(urth) The Case for Mundanity

Dave Lebling dlebling at hyraxes.com
Mon Dec 17 17:06:28 PST 2007


I tend to take a very mundane approach to the Urth-Lune, Blue-Green, St. 
Croix-St. Anne question, which I may have previously posted. It's that 
Wolfe is fascinated by many questions involving dualities that are 
blurred by history, volition and circumstance, such as the distinction 
between humans and robots, the souled and the unsouled, the past and the 
future, the hunter and the victim (in fact there is a fairly long 
paragraph on this one in one of the New Sun books), the wolf(e) and the 
civilized man, and so on. Some of these dichotomies are expressed in 
very explicit physical form, and Blue versus Green is certainly one of them.

I'm also on the mundane end of the spectrum as far as many of the minor 
difficulties with chronology and sequence in the whole NS/LS/SS cycle, 
which is that a series of books written over nearly twenty years, each 
sub-series of which was unforeseen when the previous one was written, 
are going to contain some problematic dissonances because, for all the 
evidence to the contrary, Gene Wolfe is in fact human. To directly 
address one of the current issues, I think that Wolfe thought the idea 
of geologic strata made of the detritus of humanity was an incredibly 
cool idea (the cliff, the fact that "miner" means something closer to 
"archeologist" on Urth, the mountain range totally sculpted into human 
images -- who wouldn't pay to see that movie?). He's not Hal Clement, so 
he didn't sit down and calculate out all the geology and history, he 
just wrote the story, and years later he wrote more stories that twisted 
the chronology still more, and so on. Even though I don't believe that 
100,000-years-in-the-future makes geological sense, it makes reasonable 
literary sense (and sometimes even Jove nods). And by the way, Typhon 
annoyed the hierodules by trying to rule the galaxy and they put the 
black hole in the sun; it's said in almost so many words in 'Sword of 
the Lictor.' So there! (/grin)

Anyway, I realize speculation and literary treasure-hunting is immensely 
fun, but sometimes it involves ignoring the forest (the excellent 
stories, puzzles and jokes that really are there, such as Severian's 
parentage or the appearance of a "Green Room" that really is green) for 
the trees (farfetched late-Heinlein or late-Asimov connectivity among 
series -- another hobby horse I've posted about; not everything needs to 
relate to everything else, and not everyone needs to be everyone else -- 
it's a big universe and Wolfe knows that).

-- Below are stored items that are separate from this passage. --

-- ==== Sys2Proof/Machine/QueueCommands.lean ====
section
/-! DEFINITION. The meanings of the five queue commands (40_queue.md R60 to R64). -/

namespace Sys2Proof.Machine

/-- Q_ENQUEUE (R60): a negative delta faults; the latch, the baseline and the registers are not touched. -/
def execQEnqueue (addr data : Byte) (delta : Arg) (s : State) : Out :=
  if delta.toInt < 0 then .next (raiseFault s .negativeDelta (commandWord 0x9 addr data) delta)
  else .next ((enqueue s ⟨addr, data, delta.toInt.toNat⟩).finish .none)

/-- Q_DEQUEUE (R61): the front entry is discarded; nothing on an empty queue. -/
def execQDequeue (s : State) : Out := .next ((s.setChip (popFront s.chip)).finish .none)

/-- Q_FRONT (R62): a fault on an empty queue. -/
def execQFront (s : State) : Out :=
  match s.chip.queue with
  | [] => .next (raiseFault s .frontEmpty (commandWord 0xB 0 0) 0)
  | e :: _ => .next (s.finish (.entry e))

/-- Q_SIZE (R63): the number of entries, and as a 64-bit value (log 11). -/
def execQSize (s : State) : Out :=
  .next (s.finish (value64 s.chip.queue.length (Config.wideSize s.chip.queue.length)))

/-- Q_TOTAL (R64): the exact sum, and as a 64-bit value (log 11). -/
def execQTotal (s : State) : Out :=
  .next (s.finish (value64 (totalDelta s.chip.queue) (Config.wideTotal (s.chip.queue.map Entry.delta))))

end Sys2Proof.Machine
end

This doesn't mean I want or expect people to stop speculating, but 
perhaps to turn the speculation knob down a smidge from 11.

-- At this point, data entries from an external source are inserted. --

-- ==== Sys2Proof/Machine/RegRead.lean ====
section
/-! DEFINITION. The meanings of the REG_READ rows (41_bus_interface.md R66): one definition a row. -/

namespace Sys2Proof.Machine

/-- REG_READ FREQ_LO(0) (R66). -/
def execRegReadFreqLo0 (s : State) : Out := .next (regRead 0x00 s)

/-- REG_READ FREQ_HI(0) (R66). -/
def execRegReadFreqHi0 (s : State) : Out := .next (regRead 0x01 s)

/-- REG_READ PW_LO(0) (R66). -/
def execRegReadPwLo0 (s : State) : Out := .next (regRead 0x02 s)

/-- REG_READ PW_HI(0) (R66). -/
def execRegReadPwHi0 (s : State) : Out := .next (regRead 0x03 s)

/-- REG_READ CTRL(0) (R66). -/
def execRegReadCtrl0 (s : State) : Out := .next (regRead 0x04 s)

/-- REG_READ AD(0) (R66). -/
def execRegReadAd0 (s : State) : Out := .next (regRead 0x05 s)

/-- REG_READ SR(0) (R66). -/
def execRegReadSr0 (s : State) : Out := .next (regRead 0x06 s)

/-- REG_READ FREQ_LO(1) (R66). -/
def execRegReadFreqLo1 (s : State) : Out := .next (regRead 0x07 s)

/-- REG_READ FREQ_HI(1) (R66). -/
def execRegReadFreqHi1 (s : State) : Out := .next (regRead 0x08 s)

/-- REG_READ PW_LO(1) (R66). -/
def execRegReadPwLo1 (s : State) : Out := .next (regRead 0x09 s)

/-- REG_READ PW_HI(1) (R66). -/
def execRegReadPwHi1 (s : State) : Out := .next (regRead 0x0A s)

/-- REG_READ CTRL(1) (R66). -/
def execRegReadCtrl1 (s : State) : Out := .next (regRead 0x0B s)

/-- REG_READ AD(1) (R66). -/
def execRegReadAd1 (s : State) : Out := .next (regRead 0x0C s)

/-- REG_READ SR(1) (R66). -/
def execRegReadSr1 (s : State) : Out := .next (regRead 0x0D s)

/-- REG_READ FREQ_LO(2) (R66). -/
def execRegReadFreqLo2 (s : State) : Out := .next (regRead 0x0E s)

/-- REG_READ FREQ_HI(2) (R66). -/
def execRegReadFreqHi2 (s : State) : Out := .next (regRead 0x0F s)

/-- REG_READ PW_LO(2) (R66). -/
def execRegReadPwLo2 (s : State) : Out := .next (regRead 0x10 s)

/-- REG_READ PW_HI(2) (R66). -/
def execRegReadPwHi2 (s : State) : Out := .next (regRead 0x11 s)

/-- REG_READ CTRL(2) (R66). -/
def execRegReadCtrl2 (s : State) : Out := .next (regRead 0x12 s)

/-- REG_READ AD(2) (R66). -/
def execRegReadAd2 (s : State) : Out := .next (regRead 0x13 s)

/-- REG_READ SR(2) (R66). -/
def execRegReadSr2 (s : State) : Out := .next (regRead 0x14 s)

/-- REG_READ FC_LO (R66). -/
def execRegReadFcLo (s : State) : Out := .next (regRead 0x15 s)

/-- REG_READ FC_HI (R66). -/
def execRegReadFcHi (s : State) : Out := .next (regRead 0x16 s)

/-- REG_READ RES_FILT (R66). -/
def execRegReadResFilt (s : State) : Out := .next (regRead 0x17 s)

/-- REG_READ MODE_VOL (R66). -/
def execRegReadModeVol (s : State) : Out := .next (regRead 0x18 s)

/-- REG_READ POTX (R66). -/
def execRegReadPotx (s : State) : Out := .next (regRead 0x19 s)

/-- REG_READ POTY (R66). -/
def execRegReadPoty (s : State) : Out := .next (regRead 0x1A s)

/-- REG_READ OSC3 (R66). -/
def execRegReadOsc3 (s : State) : Out := .next (regRead 0x1B s)

/-- REG_READ ENV3 (R66). -/
def execRegReadEnv3 (s : State) : Out := .next (regRead 0x1C s)

/-- REG_READ UNUSED_1D (R66). -/
def execRegReadUnused1D (s : State) : Out := .next (regRead 0x1D s)

/-- REG_READ UNUSED_1E (R66). -/
def execRegReadUnused1E (s : State) : Out := .next (regRead 0x1E s)

/-- REG_READ UNUSED_1F (R66). -/
def execRegReadUnused1F (s : State) : Out := .next (regRead 0x1F s)

/-- REG_READ (address 0x20-0x3F) (R66). -/
def execRegReadFrom20 (addr : Byte) (s : State) : Out := .next (regRead addr s)

/-- REG_READ (address 0x40-0x7F) (R66). -/
def execRegReadFrom40 (addr : Byte) (s : State) : Out := .next (regRead addr s)

/-- REG_READ (address 0x80-0xFF) (R66). -/
def execRegReadFrom80 (addr : Byte) (s : State) : Out := .next (regRead addr s)

end Sys2Proof.Machine
end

-- Dave Lebling, aka vizcacha

Recursive Loop wrote:
> Greetings:
>
> "Where I disagree with you is that I do think these discussions are interesting and are obviously
> one of the major reasons why people end up on this list."
>
> I noticed a couple of remarks of late in the order of "well, if you only checked the archives,
> you'd see we hashed it over in 19XX."